Current architectures provide many control knobs for the reduction of power consumption of applications, like reducing the number of used cores or scaling down their frequency. However, choosing the right values for these knobs in order to satisfy requirements on performance and/or power consumption is a complex task and trying all the possible combinations of these values is an unfeasible solution since it would require too much time. For this reasons, there is the need for techniques that allow an accurate estimation of the performance and power consumption of an application when a specific configuration of the control knobs values is used. Usually, this is done by executing the application with different configurations and by using these information to predict its behaviour when the values of the knobs are changed. However, since this is a time consuming process, we would like to execute the application in the fewest number of configurations possible. In this work, we consider as control knobs the number of cores used by the application and the frequency of these cores. We show that on most Parsec benchmark programs, by executing the application in 1% of the total possible configurations and by applying a multiple linear regression model we are able to achieve an average accuracy of 96% in predicting its execution time and power consumption in all the other possible knobs combinations.
预测并行应用程序的性能和功耗
当前的架构为降低应用程序的功耗提供了许多控制旋钮,比如减少使用的内核数量或降低它们的频率。

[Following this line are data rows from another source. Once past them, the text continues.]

-- ==== Sys2Proof/Tests/Slice0.lean ====
section
/-! SUPPORT. The model's own tests. Expected results come from spec/: the encodings of 30_encoding.md and
spec/opcode_table.json, the vectors of 95_test_vectors.md (named at each test). Then one witness for each statement that
has hypotheses: a concrete state and operands that meet them. -/

namespace Sys2Proof.Tests

open Sys2Proof.Machine Sys2Proof.Claims

/-- A state as after reset with bytes at `pc` and no others. -/
def placed (pc : Addr) (bytes : List Byte) : State :=
  { State.reset with pc := pc, mem := Memory.writeBytes [] pc bytes }

/-- A reading of the state after one step. -/
def after {α : Type} (f : State → α) (s : State) : Option α :=
  match step s with
  | .next t => some (f t)
  | _ => none

/-! ### Decoding: words written out bit by bit (30_encoding.md R51, R53) -/

theorem test_decode_imm : decode [0b10101001#8, 0b00010000#8] = .ok (.lda 0x10#8, []) := rfl
theorem test_decode_ldx : decode [0b10100010#8, 0b11111110#8] = .ok (.ldx 0xFE#8, []) := rfl
theorem test_decode_ldy : decode [0b10100000#8, 0b10000000#8] = .ok (.ldy 0x80#8, []) := rfl
theorem test_decode_zp : decode [0b10000101#8, 0b00010000#8] = .ok (.staZp 0x10#8, []) := rfl
theorem test_decode_abs : decode [0b10001101#8, 0b00000001#8, 0b00000010#8] = .ok (.staAbs 0x0201#16, []) := rfl
theorem test_decode_inx : decode [0b11101000#8] = .ok (.inx, []) := rfl
theorem test_decode_adc : decode [0b01101001#8, 0b00000001#8] = .ok (.adc 0x01#8, []) := rfl
theorem test_decode_sbc : decode [0b11101001#8, 0b00000001#8] = .ok (.sbc 0x01#8, []) := rfl
theorem test_decode_pha : decode [0b01001000#8] = .ok (.pha, []) := rfl
theorem test_decode_pla : decode [0b01101000#8] = .ok (.pla, []) := rfl
theorem test_decode_jsr : decode [0b00100000#8, 0b00001001#8, 0b10000000#8] = .ok (.jsr 0x8009#16, []) := rfl
theorem test_decode_rts : decode [0b01100000#8] = .ok (.rts, []) := rfl
theorem test_decode_brk : decode [0b00000000#8, 0xA9#8] = .ok (.brk, [0xA9#8]) := rfl
theorem test_decode_unknown : decode [0b11111111#8] = .ok (.unknownFF, []) := rfl

/-! The whole opcode table, row by row of the grid of R53, operand bytes zero. -/

theorem test_decode_row0 : (List.range 16).map (fun l => decodeTableWord 24 (0x00 + l)) =
    [.brk, .unknown01, .unknown02, .unknown03,
     .unknown04, .unknown05, .unknown06, .unknown07,
     .unknown08, .unknown09, .unknown0A, .unknown0B,
     .unknown0C, .unknown0D, .unknown0E, .unknown0F].map some := by decide

theorem test_decode_row1 : (List.range 16).map (fun l => decodeTableWord 24 (0x10 + l)) =
    [.unknown10, .unknown11, .unknown12, .unknown13,
     .unknown14, .unknown15, .unknown16, .unknown17,
     .unknown18, .unknown19, .unknown1A, .unknown1B,
     .unknown1C, .unknown1D, .unknown1E, .unknown1F].map some := by decide

theorem test_decode_row2 : (List.range 16).map (fun l => decodeTableWord 24 (0x20 + l)) =
    [.jsr 0#16, .unknown21, .unknown22, .unknown23,
     .unknown24, .unknown25, .unknown26, .unknown27,
     .unknown28, .unknown29, .unknown2A, .unknown2B,
     .unknown2C, .unknown2D, .unknown2E, .unknown2F].map some := by decide

theorem test_decode_row3 : (List.range 16).map (fun l => decodeTableWord 24 (0x30 + l)) =
    [.unknown30, .unknown31, .unknown32, .unknown33,
     .unknown34, .unknown35, .unknown36, .unknown37,
     .unknown38, .unknown39, .unknown3A, .unknown3B,
     .unknown3C, .unknown3D, .unknown3E, .unknown3F].map some := by decide

theorem test_decode_row4 : (List.range 16).map (fun l => decodeTableWord 24 (0x40 + l)) =
    [.unknown40, .unknown41, .unknown42, .unknown43,
     .unknown44, .unknown45, .unknown46, .unknown47,
     .pha, .unknown49, .unknown4A, .unknown4B,
     .unknown4C, .unknown4D, .unknown4E, .unknown4F].map some := by decide

theorem test_decode_row5 : (List.range 16).map (fun l => decodeTableWord 24 (0x50 + l)) =
    [.unknown50, .unknown51, .unknown52, .unknown53,
     .unknown54, .unknown55, .unknown56, .unknown57,
     .unknown58, .unknown59, .unknown5A, .unknown5B,
     .unknown5C, .unknown5D, .unknown5E, .unknown5F].map some := by decide

theorem test_decode_row6 : (List.range 16).map (fun l => decodeTableWord 24 (0x60 + l)) =
    [.rts, .unknown61, .unknown62, .unknown63,
     .unknown64, .unknown65, .unknown66, .unknown67,
     .pla, .adc 0#8, .unknown6A, .unknown6B,
     .unknown6C, .unknown6D, .unknown6E, .unknown6F].map some := by decide

theorem test_decode_row7 : (List.range 16).map (fun l => decodeTableWord 24 (0x70 + l)) =
    [.unknown70, .unknown71, .unknown72, .unknown73,
     .unknown74, .unknown75, .unknown76, .unknown77,
     .unknown78, .unknown79, .unknown7A, .unknown7B,
     .unknown7C, .unknown7D, .unknown7E, .unknown7F].map some := by decide

theorem test_decode_row8 : (List.range 16).map (fun l => decodeTableWord 24 (0x80 + l)) =
    [.unknown80, .unknown81, .unknown82, .unknown83,
     .unknown84, .staZp 0#8, .unknown86, .unknown87,
     .unknown88, .unknown89, .unknown8A, .unknown8B,
     .unknown8C, .staAbs 0#16, .unknown8E, .unknown8F].map some := by decide

theorem test_decode_row9 : (List.range 16).map (fun l => decodeTableWord 24 (0x90 + l)) =
    [.unknown90, .unknown91, .unknown92, .unknown93,
     .unknown94, .unknown95, .unknown96, .unknown97,
     .unknown98, .unknown99, .unknown9A, .unknown9B,
     .unknown9C, .unknown9D, .unknown9E, .unknown9F].map some := by decide

theorem test_decode_rowA : (List.range 16).map (fun l => decodeTableWord 24 (0xA0 + l)) =
    [.ldy 0#8, .unknownA1, .ldx 0#8, .unknownA3,
     .unknownA4, .unknownA5, .unknownA6, .unknownA7,
     .unknownA8, .lda 0#8, .unknownAA, .unknownAB,
     .unknownAC, .unknownAD, .unknownAE, .unknownAF].map some := by decide

theorem test_decode_rowB : (List.range 16).map (fun l => decodeTableWord 24 (0xB0 + l)) =
    [.unknownB0, .unknownB1, .unknownB2, .unknownB3,
     .unknownB4, .unknownB5, .unknownB6, .unknownB7,
     .unknownB8, .unknownB9, .unknownBA, .unknownBB,
     .unknownBC, .unknownBD, .unknownBE, .unknownBF].map some := by decide

theorem test_decode_rowC : (List.range 16).map (fun l => decodeTableWord 24 (0xC0 + l)) =
    [.unknownC0, .unknownC1, .unknownC2, .unknownC3,
     .unknownC4, .unknownC5, .unknownC6, .unknownC7,
     .unknownC8, .unknownC9, .unknownCA, .unknownCB,
     .unknownCC, .unknownCD, .unknownCE, .unknownCF].map some := by decide

theorem test_decode_rowD : (List.range 16).map (fun l => decodeTableWord 24 (0xD0 + l)) =
    [.unknownD0, .unknownD1, .unknownD2, .unknownD3,
     .unknownD4, .unknownD5, .unknownD6, .unknownD7,
     .unknownD8, .unknownD9, .unknownDA, .unknownDB,
     .unknownDC, .unknownDD, .unknownDE, .unknownDF].map some := by decide

theorem test_decode_rowE : (List.range 16).map (fun l => decodeTableWord 24 (0xE0 + l)) =
    [.unknownE0, .unknownE1, .unknownE2, .unknownE3,
     .unknownE4, .unknownE5, .unknownE6, .unknownE7,
     .inx, .sbc 0#8, .unknownEA, .unknownEB,
     .unknownEC, .unknownED, .unknownEE, .unknownEF].map some := by decide

theorem test_decode_rowF : (List.range 16).map (fun l => decodeTableWord 24 (0xF0 + l)) =
    [.unknownF0, .unknownF1, .unknownF2, .unknownF3,
     .unknownF4, .unknownF5, .unknownF6, .unknownF7,
     .unknownF8, .unknownF9, .unknownFA, .unknownFB,
     .unknownFC, .unknownFD, .unknownFE, .unknownFF].map some := by decide

/-! ### Well-formedness: what the check refuses (R55, R60) -/

theorem test_wf_no_byte : encodingWf [] = false := by decide
theorem test_wf_missing_operand : encodingWf [0xA9#8] = false := by decide
theorem test_wf_missing_high_byte : encodingWf [0x20#8, 0x09#8] = false := by decide
theorem test_wf_byte_too_many : encodingWf [0xE8#8, 0x00#8] = false := by decide
theorem test_wf_whole : encodingWf [0x8D#8, 0x00#8, 0x02#8] = true := by decide
theorem test_decode_missing : decode [0x8D#8, 0x00#8] = .error (.missingOperand 0x8D#8) := rfl
theorem test_decode_nothing : decode [] = .error .noOpcode := rfl

/-! ### Flags (95_test_vectors.md part 2, Z) -/

theorem test_setZN_Z9 : setZN 0xFF#8 0x01#8 = 0x7D#8 := by decide
theorem test_setZN_Z11 : setZN 0x7D#8 0x80#8 = 0xFD#8 := by decide

/-! ### One step of each instruction (95_test_vectors.md part 2) -/

def snap (pc : Addr) (a x y sp status : Byte) : Snapshot :=
  { pc := pc, a := a, x := x, y := y, sp := sp, status := status }

theorem test_lda_L2 : after inspect { placed 0x8000#16 [0xA9#8, 0x00#8] with a := 0x55#8, status := 0xA1#8 } =
    some (snap 0x8002#16 0x00#8 0x00#8 0x00#8 0xFD#8 0x23#8) := by decide
theorem test_lda_L9 : after inspect (placed 0xFFFF#16 [0xA9#8, 0x33#8]) =
    some (snap 0x0001#16 0x33#8 0x00#8 0x00#8 0xFD#8 0x20#8) := by decide
theorem test_ldx_L5 : after inspect (placed 0x8000#16 [0xA2#8, 0xFE#8]) =
    some (snap 0x8002#16 0x00#8 0xFE#8 0x00#8 0xFD#8 0xA0#8) := by decide
theorem test_ldy_L6 : after inspect { placed 0x8000#16 [0xA0#8, 0xFF#8] with status := 0x23#8 } =
    some (snap 0x8002#16 0x00#8 0x00#8 0xFF#8 0xFD#8 0xA1#8) := by decide
theorem test_staZp_T9 : after (fun t => (inspect t, t.mem.read 0x0000#16))
    { placed 0xFFFF#16 [0x85#8, 0x00#8] with a := 0x99#8 } =
    some (snap 0x0001#16 0x99#8 0x00#8 0x00#8 0xFD#8 0x20#8, 0x99#8) := by decide
theorem test_staZp_T1 : after (fun t => (inspect t, t.mem.read 0x0010#16))
    { placed 0x8000#16 [0x85#8, 0x10#8] with a := 0x77#8, status := 0x23#8 } =
    some (snap 0x8002#16 0x77#8 0x00#8 0x00#8 0xFD#8 0x23#8, 0x77#8) := by decide
theorem test_staAbs_T4 : after (fun t => (inspect t, t.mem.read 0x0200#16))
    { placed 0x8000#16 [0x8D#8, 0x00#8, 0x02#8] with a := 0x80#8 } =
    some (snap 0x8003#16 0x80#8 0x00#8 0x00#8 0xFD#8 0x20#8, 0x80#8) := by decide
theorem test_staAbs_T6 : after (fun t => t.mem.read t.pc) { placed 0x8000#16 [0x8D#8, 0x03#8, 0x80#8] with a := 0xE8#8 } =
    some 0xE8#8 := by decide
theorem test_inx_I2 : after inspect { placed 0x8000#16 [0xE8#8] with x := 0x7F#8 } =
    some (snap 0x8001#16 0x00#8 0x80#8 0x00#8 0xFD#8 0xA0#8) := by decide
theorem test_inx_I3 : after inspect { placed 0x8000#16 [0xE8#8] with x := 0xFF#8, status := 0x21#8 } =
    some (snap 0x8001#16 0x00#8 0x00#8 0x00#8 0xFD#8 0x23#8) := by decide
theorem test_adc_A3 : after inspect { placed 0x8000#16 [0x69#8, 0x01#8] with a := 0xFF#8 } =
    some (snap 0x8002#16 0x00#8 0x00#8 0x00#8 0xFD#8 0x23#8) := by decide
theorem test_adc_A14 : after inspect { placed 0x8000#16 [0x69#8, 0x01#8] with a := 0x01#8, status := 0x7D#8 } =
    some (snap 0x8002#16 0x03#8 0x00#8 0x00#8 0xFD#8 0x7C#8) := by decide
theorem test_sbc_B3 : after inspect { placed 0x8000#16 [0xE9#8, 0x01#8] with a := 0x00#8, status := 0x21#8 } =
    some (snap 0x8002#16 0xFF#8 0x00#8 0x00#8 0xFD#8 0xA1#8) := by decide
theorem test_sbc_B5 : after inspect { placed 0x8000#16 [0xE9#8, 0xFF#8] with a := 0x00#8 } =
    some (snap 0x8002#16 0x00#8 0x00#8 0x00#8 0xFD#8 0x22#8) := by decide
theorem test_pha_K2 : after (fun t => (inspect t, t.mem.read 0x0100#16))
    { placed 0x8000#16 [0x48#8] with sp := 0x00#8, status := 0xA1#8 } =
    some (snap 0x8001#16 0x00#8 0x00#8 0x00#8 0xFF#8 0xA1#8, 0x00#8) := by decide
theorem test_pla_K5 : after inspect
    { (placed 0x8000#16 [0x68#8]).memWrite 0x0100#16 0x00#8 with a := 0xEE#8, sp := 0xFF#8, status := 0xA1#8 } =
    some (snap 0x8001#16 0x00#8 0x00#8 0x00#8 0x00#8 0x23#8) := by decide
theorem test_jsr_J2 : after (fun t => (inspect t, t.mem.read 0x0100#16, t.mem.read 0x01FF#16))
    { placed 0x8000#16 [0x20#8, 0x34#8, 0x12#8] with sp := 0x00#8 } =
    some (snap 0x1234#16 0x00#8 0x00#8 0x00#8 0xFE#8 0x20#8, 0x80#8, 0x02#8) := by decide
theorem test_jsr_J7 : after (fun t => (inspect t, t.mem.read 0x01FD#16, t.mem.read 0x01FC#16))
    (placed 0x01FB#16 [0x20#8, 0x00#8, 0x90#8]) =
    some (snap 0x9000#16 0x00#8 0x00#8 0x00#8 0xFB#8 0x20#8, 0x01#8, 0xFD#8) := by decide
theorem test_rts_R2 : after inspect
    { ((placed 0x9000#16 [0x60#8]).memWrite 0x01FC#16 0xFF#8).memWrite 0x01FD#16 0xFF#8 with sp := 0xFB#8 } =
    some (snap 0x0000#16 0x00#8 0x00#8 0x00#8 0xFD#8 0x20#8) := by decide
theorem test_rts_R4 : after inspect
    { ((placed 0x9000#16 [0x60#8]).memWrite 0x01FF#16 0x33#8).memWrite 0x0100#16 0x44#8 with sp := 0xFE#8 } =
    some (snap 0x4434#16 0x00#8 0x00#8 0x00#8 0x00#8 0x20#8) := by decide
theorem test_brk_H2 : after (fun t => (inspect t, t.outcome))
    { placed 0xFFFF#16 [0x00#8] with sp := 0x10#8, status := 0xA1#8 } =
    some (snap 0x0000#16 0x00#8 0x00#8 0x00#8 0x10#8 0xA1#8, some .halt) := by decide
theorem test_unknown_V2 : after (fun t => (inspect t, t.outcome, t.report))
    { placed 0xFFFF#16 [0xEA#8] with a := 0x01#8, x := 0x02#8, y := 0x03#8, sp := 0x04#8, status := 0xA1#8 } =
    some (snap 0x0000#16 0x01#8 0x02#8 0x03#8 0x04#8 0xA1#8, some (.continued 2), some 0xEA#8) := by decide

/-! ### Load and reset (95_test_vectors.md part 2, X) -/

theorem test_load_reset_X4 : inspect (resetCore (State.reset.setMem (State.reset.mem.load 0x1234#16 [0xE8#8]))) =
    snap 0x1234#16 0x00#8 0x00#8 0x00#8 0xFD#8 0x20#8 := by decide

/-- The first word of the source's scenario, placed for the step after reset, is run by it. -/
theorem test_withFetchWord : after inspect (State.reset.withFetchWord 16 0x10A9) =
    some (snap 0x8002#16 0x10#8 0x00#8 0x00#8 0xFD#8 0x20#8) := by decide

然而,为这些旋钮选择正确的值以满足性能和/或功耗的要求是一项复杂的任务,并且尝试这些值的所有可能组合是一种不可行的解决方案,因为它需要太多的时间。出于这个原因,需要一些技术,当使用特定配置的控制旋钮值时,能够准确估计应用程序的性能和功耗。通常,这是通过使用不同的配置来执行应用程序,并使用这些信息来预测旋钮的值发生变化时的行为来实现的。然而,由于这是一个耗时的过程,我们希望在尽可能少的配置中执行应用程序。在这项工作中,我们将应用程序使用的内核数量和这些内核的频率作为控制旋钮。我们表明,在大多数Parsec基准程序中,通过在1%的总可能配置中执行应用程序,并通过应用多元线性回归模型,我们能够在预测所有其他可能旋钮组合中的执行时间和功耗方面达到96%的平均精度。
本文章由计算机程序翻译,如有差异,请以英文原文为准。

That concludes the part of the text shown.